This was a nice Pinotage blend from South Africa – I think I got the last one in Guelph – but tell me what wine you are going to try this year?


The Butcher told me to …

If you buy meat from your butcher – and why wouldn’t you – do you ask him how to prepare it?

I bought a rabbit Saturday.  “Domestique?” you may ask? “UN LAPIN” I would reply with a loud French accent – while making that kissing your fingers movement that somehow signifies delicious food.  It came cut into pieces which is nice since bunnys are cute and I was too hungry to have second thoughts about cooking my first rabbit.

I asked Andy (said butcher) how to cook it and he suggested braising it for 3 hours in white wine. I chose a Riesling from Alsace for my Rabbit  - it was delicious – thanks Andy.

Riesling for my Rabbit

Cool thing about the wines of Alsace - There is a legal requirement for bottling Alsace wine in tall bottles commonly called flûtes d’Alsace.  

Disclaimer – if you have a pet rabbit don’t let them drink Riesling.  It’s not good for them. Besides that, rabbits prefer beer – you know because of the hops.

WILLM RÉSERVE RIESLING (V)
VINTAGES 11452 |  Price: $ 15.95
12.0% Alcohol/Vol.
Made in: Alsace, France
By: A. Willm


iTechnology for my iBlog

A  free app for my iPhone is changing the photos I take for this blog (and Facebook) – at least until I find the next great app to replace it –  Instagram.

 

Instagram is used by my personal hero Jamie Oliver and the even better Gennaro Contaldo (Jamie’s fantastic Italian chef friend). They post photos of their food almost every day using cool filters and lenses from the app. This is beginning to feel like a linktrap crossover blog post.

These wines were very good too – great Cab from Chile and a smooth Dolcetto d’ Alba.


Bespoke – who do you trust?

There are three important people a gentleman needs in his life – a good mechanic, a good tailor, and a good winemaker.

Also, I learned a cool new word today that I wish I had known all my life – BespokeI think there’s a bit of English gentleman in me waiting to get out.

Bespoke English pronunciation: /biˈspoʊk/ is a term employed in a variety of applications to mean an item custom-made to the buyer’s specification (personalized or tailored).
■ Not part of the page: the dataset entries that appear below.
/-- CIRCUIT_BEAT_ARRIVE (R277): a beat of the chunk under way arrives; a chunk is written after its last beat. -/
def circuitBeat (s : State) (key : Nat) : State :=
  match getChild s key with
  | none => s
  | some h =>
    if h.cls ≠ 1 || !h.begun || !mayMove h || copyOver h || (copyDesc h.req.desc).circ = 0 || h.beats ≥ chunkBeats h then s
    else putChild s key { h with beats := h.beats + 1 }

/-! ## Start (R261, R272) -/

/-- Reads a tensor descriptor for a child: it goes on with its doublewords. -/
def childTensor (s : State) (u : TUnit) (key : Nat) (h : Child) (t : Nat) (f : State → List DWord → State) : State :=
  let x := getCtx s h.ctx
  if t ≥ x.ttcount then finishChild s key .faulted 5 0 0
  else match tget [] x.kept t with
    | d :: ds => f s (d :: ds)
    | [] =>
      match globalReach s u h.ctx (x.ttbase + 64 * t) 64 { r := true } with
      | (s, .ok l) =>
        let d := bytesDw (piecesRead s l [])
        f (modCtx s h.ctx fun x => { x with kept := tput [] x.kept t d }) d
      | (s, e) => childMiss s key e

/-- A copy starts: its descriptor is checked, and a copy of no bytes completes with no access (R272). A circuit of a kernel
that has ended leads to no set any more (R277). -/
def startCopy (s : State) (key : Nat) (h : Child) : State :=
  let y := h.req.desc.take 8
  let c := copyDesc y
  let run (s : State) (h : Child) : State :=
    if h.cursor = 0 && copyBarHeld s h c then s
    else if h.cursor = 0 && copyBarBad s h c then finishChild s key .faulted 14 c.bar 0 else putChild s key { h with begun := true }
  if copyBad y then finishChild s key .faulted 5 0 0
  else if c.circ ≠ 0 && (getKernel s h.ctx h.launch).isNone then finishChild s key .faulted 4 c.dst 0
  else if c.circ ≠ 0 && (copyCircuit s h c).isNone then finishChild s key .faulted 5 0 0
  else if c.len = 0 || c.rows = 0 then finishChild s key .complete 0 0 0
  else if copyMisaligned c then finishChild s key .faulted 3 (if c.src % copyElem c ≠ 0 then c.src else c.dst) 0
  else if c.kind = 2 then
    childTensor s (copyUnit key) key h c.st fun s ds =>
      childTensor s (copyUnit key) key h c.dt fun s dd =>
        let ts := tensorOf ds
        let td := tensorOf dd
        if tensorBad ds || tensorBad dd || ts.fmt ≠ td.fmt || !redOk c.red ts.fmt true then finishChild s key .faulted 5 0 0
        else run s { h with req := { h.req with desc := y ++ ds ++ dd } }
  else run s h

/-- Whether a copy may start on its Millpond: fewer than sixteen run there, and no earlier copy of its circuit is
unended (R261, R277). -/
def copyReady (s : State) (key : Nat) (h : Child) : Bool :=
  let c := copyDesc (h.req.desc.take 8)
  let here := s.children.filterMap fun e => match e.2 with
    | some o => if o.cls = 1 && childCluster e.1 == childCluster key then some (e.1, o) else none
    | none => none
  decide ((here.filter fun e => decide (e.2.st = .running)).length < 16)
  && (c.circ == 0 || !(s.children.any fun e => match e.2 with
      | some o => o.cls == 1 && o.ctx == h.ctx && o.launch == h.launch && o.set == h.set && liveChild o && decide (o.order < h.order)
          && (copyDesc (o.req.desc.take 8)).circ == c.circ
      | none => false))
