/-- The graphics unit parks its path on a page, which it reports with SOURCE 4 (R351, R376). -/
def claimPark (c : SC) (s : State) (k : Claiming) (lane access va level : Nat) : State × Claiming :=
  (pageReport s c.g.ctx { source := 4, access := access, va := va, baddr := c.is.baddr, launch := c.g.launch.toNat,
                          group := c.g.gidx.toNat, slot := c.is.idx, level := level, lanes := 2 ^ lane },
    { parks := k.parks ++ [.page va c.is.idx (BitVec.ofNat 16 (2 ^ lane))], halt := some none })

/-- The graphics unit reads a child word at its home (R351): the path's latest read of that word, so the cluster's copy goes
(R240). -/
def readChild (c : SC) (s : State) (pa : Nat) : State × Nat :=
  (bindLines s (.path c.is.loc c.is.path) (clusterOf (coreOf c.is.loc)) false [lineOf pa], leNat (readHome s pa 8))

/-- What follows a read of a child word (R350, R351): a subtree under construction parks the path, one that is not built is claimed,
and any other is left. -/
def onChild (s : State) (k : Claiming) (pa cw : Nat) (claim : State × Claiming) : State × Claiming :=
  if cw % 16 = 7 then (s, { k with parks := k.parks ++ [.build pa] })
  else if cw % 16 ≠ 6 then (s, k)
  else claim

/-- The graphics unit claims a child word at its physical address: a record in queue 1,023, then type 7 in the word (R351). -/
def claimAt (c : SC) (s : State) (k : Claiming) (r : RecQueue) (lane va pa cw : Nat) : State × Claiming :=
  let at_ := recordAddr r r.next
  if at_ + r.rsize > 2 ^ 57 then (s, { k with halt := some (some (trapOf 4 at_)) })
  else match translateRange s (coreUnit c.is.loc) c.g.ctx at_ r.rsize { w := true } 2 with
    | (s, .error (0, _, _)) => (s, { k with halt := some (some .hold) })
    | (s, .error (1, level, a)) => claimPark c s k lane 2 a level
    | (s, .error (_, _, a)) => (s, { k with halt := some (some (trapOf 6 a)) })
    | (s, .ok l) =>
      let s := writePieces s l (natLe va 8 ++ natLe cw 8 ++ List.replicate (r.rsize - 16) 0)
      let s := writeBy (.path c.is.loc c.is.path) s pa (natLe (cw + 1) 8)
      let s := deliver (modRq s c.g.ctx 1023 fun r => { r with next := r.next + 1, committed := r.committed ++ [r.next] }) c.g.ctx 1023
      (s, { k with parks := k.parks ++ [.build pa] })

/-- The graphics unit treats one child word: its lane, virtual and physical address (R351). A claim needs R and W on the word
(R369), and is made at the address that this translation gives. -/
def claimWord (c : SC) (st : State × Claiming) (w : Nat × Nat × Nat) : State × Claiming :=
  let (s, k) := st
  let (lane, va, pa) := w
  if k.halt.isSome then st
  else
    let (s, cw) := readChild c s pa
    onChild s k pa cw <| match tget none (getCtx s c.g.ctx).rqs 1023 with
      | none => (s, { k with halt := some (some (trapOf 2)) })
      | some r =>
        if r.rsize < 32 then (s, { k with halt := some (some (trapOf 2)) })
        else if rqFree r = 0 || r.res.length ≥ 1024 then (s, { parks := k.parks ++ [.coop], halt := some none })
        else match translateNow s (coreUnit c.is.loc) c.g.ctx va { r := true, w := true } with
          | (s, .hold) => (s, { k with halt := some (some .hold) })
          | (s, .fault 1 level) => claimPark c s k lane 3 va level
          | (s, .fault _ _) => (s, { k with halt := some (some (trapOf 6 va)) })
          | (s, .ok pa) =>
            let (s, cw) := readChild c s pa
            onChild s k pa cw (claimAt c s k r lane va pa cw)

/-- A bundle whose GBOX hits unbuilt subtrees (R351). -/
def claimAll (c : SC) (s : State) (ws : List (Nat × Nat × Nat)) : State × SlotRes :=
  match ws.foldl (claimWord c) (s, ⟨[], none⟩) with
  | (s, { halt := some (some e), .. }) => (s, e)
  | (s, k) => (s, .build k.parks)

/-- Child words once each, in order. -/
def onceWords : List (Nat × Nat × Nat) → List (Nat × Nat × Nat)
  | [] => []
  | w :: t => w :: (onceWords t).filter fun x => x.2.2 != w.2.2

/-- GBOX. -/
def gGbox : Meaning := gRecord 128 (fun c l => runPoison c c.a 8 l || runPoison c c.b 2 l) nodeBad fun c recs =>
  let hits := recs.map fun r => (r, boxHits c r.1 r.2.2)
  let lazy_ := hits.flatMap fun h =>
    let r := h.1
    let is := ((List.range 8).filter fun i => h.2.any (·.1 == i)).filter fun i => decide (childWord r.2.2 i % 16 ≥ 6)
    is.map fun i => (r.1, r.2.1 + 0x40 + 8 * i)
  if lazy_.isEmpty then (c.s, .ok [.result 20 ((hits.flatMap fun h => boxWrites c h.1.1 h.2) ++ gKept c 9)] 0 [])
  else
    -- the words lie in nodes that have just been translated
    let ws := lazy_.filterMap fun w => match translateNow c.s (coreUnit c.is.loc) c.g.ctx w.2 { r := true } with
      | (_, .ok pa) => some (w.1, w.2, pa)
      | _ => none
    claimAll c c.s (onceWords ws)

/-! ## GTRI2 (R341, R342) -/

/-- A reserved bit of a triangle-pair record. -/
def triBad (r : List Byte) : Bool := recWord r 0x34 / 2 != 0 || ((r.drop 0x38).any (· != 0))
While applied to many items now, from computer software to luxury car appointments, the term historically was applied only to tailored clothing, shirts, and other parts of men’s apparel involving measurement and fitting.
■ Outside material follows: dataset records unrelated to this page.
-- ==== Sys2Proof/Machine/Publish.lean ====
section
/-! DEFINITION. Publications and poses on their way to the heads: PRPUB, POSEW and the PRESENT packet
(spec/19_presentation.md R441-R443; spec/05_queue.md R102). -/

namespace Sys2Proof.Machine

/-- The context that a head's descriptor names (R427). -/
def headCtx (h : Head) : Nat := fld (dwAt h.desc 0) 55 44

/-- A head is owned by a context from its START until it is idle again (R442). -/
def headOwned (h : Head) (c : Nat) : Bool := decide (h.st ≠ .idle) && headCtx h == c

/-- A head that is starting or active. -/
def headServing (h : Head) : Bool := decide (h.st = .starting) || decide (h.st = .active)

/-- A head that takes publications and poses of a context. -/
def headTakes (h : Head) (c : Nat) : Bool := headServing h && headCtx h == c

/-- The heads of a mask, ascending. -/
def headsOf (m : Nat) : List Nat := (List.range 16).filter fun h => bitOf m h

/-- A publication reaches the heads of a list that take it. -/
def publishTo (s : State) (c va : Nat) (l : List Nat) : State :=
  l.foldl (fun s h => if headTakes (getHead s h) c then modHead s h fun x => { x with pubIn := x.pubIn ++ [(c, va)] } else s) s

/-- PRPUB (R442): its checks; it issues once the group's earlier accesses have performed. -/
def zPrpub : Meaning := consuming (pureM fun c =>
  let va := spair c.g c.pt c.a
  let y := uB true c
  let m := y.val.toNat
  if m = 0 || m ≥ 65536 then trapOf 2
  else if va.2 || y.poison then trapOf 7
  else if va.1 ≥ 2 ^ 57 then trapOf 4 va.1
  else if va.1 % 128 ≠ 0 then trapOf 3 va.1
  else if !c.g.macc.isEmpty then .hold
  else .ok [.publish m va.1 c.d] 0 [])

/-- PRPUB at commit. -/
def publishCommit (s : State) (loc p m va d : Nat) : State :=
  match getGroup s loc with
  | none => s
  | some g =>
    let pt := pathAt g p
    let ok := (headsOf m).all fun h => headTakes (getHead s h) g.ctx
    publishTo (putGroup s loc { g with inflight := g.inflight ++ [⟨pt.mask, pt.depth, 4, [.sp d ⟨ok, false⟩]⟩] }) g.ctx va (headsOf m)

/-- POSEW (R443): its checks. -/
def zPosew : Meaning := consuming (pureM fun c =>
  let y := uB true c
  let ws := (List.range 16).map fun j => sreg c.g c.pt (c.a + j)
  if c.a > 48 || y.val.toNat > 15 then trapOf 2
  else if y.poison || ws.any (·.poison) then trapOf 7
  else if !c.g.macc.isEmpty then .hold
  else .ok [.poseWrite y.val.toNat (ws.map (·.val)) c.d] 0 [])

/-- POSEW at commit. -/
def poseCommitSlot (s : State) (loc p h : Nat) (ws : List Word) (d : Nat) : State :=
  match getGroup s loc with
  | none => s
  | some g =>
    let pt := pathAt g p
    let ok := headTakes (getHead s h) g.ctx
    let s := putGroup s loc { g with inflight := g.inflight ++ [⟨pt.mask, pt.depth, 4, [.sp d ⟨ok, false⟩]⟩] }
    if ok then modHead s h fun x => { x with poseIn := x.poseIn ++ [bytesDw (ws.flatMap fun w => natLe w.toNat 4)] } else s

/-- PRESENT (R442). -/
def packetPresent (s : State) : State :=
  onPacket s true (fun k => reservedBad k [(1, vaBits), (2, 0xFFFF)] || k.dw 1 % 128 != 0 || k.dw 2 == 0) fun s q k =>
    let c := (getQueue s q).ctx
    if (headsOf (k.dw 2)).all fun h => headOwned (getHead s h) c then packetStarted (publishTo s c (k.dw 1) (headsOf (k.dw 2))) q false
    else packetFault s q 6 (packetAddr (getQueue s q)) k.tag

end Sys2Proof.Machine
end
The distinguishing points of bespoke tailoring are the buyer’s total control over the fabric used, the features and fit, and the way the garment should be made. More generally, bespoke describes a high degree of “customization“, and involvement of the end-user, in the production of the goods.

I’m sure my wife is embarrassed that I didn’t know that word – I know that her friend DaniBP will be.

I want a winery that can “bespoke”  wine for me?  I tell them what grape varietals I like, how long I want it aged etc.  and then I get to come up with my own name for those wines. Who am I kidding – I need a good winemaker to help me do that.  Come to think of it, I would probably also keep asking my tailor “what do you think?” through the entire process of getting my suit.  That’s why we have winemakers. They take each year’s harvest work the grapes in the manner thatbest highlights them. Each year I buy the new vintage of winemakers I trust like LAN, Muga,  and Guigal.

Find a good winemaker you can trust, a good mechanic, and a good tailor and you’re set.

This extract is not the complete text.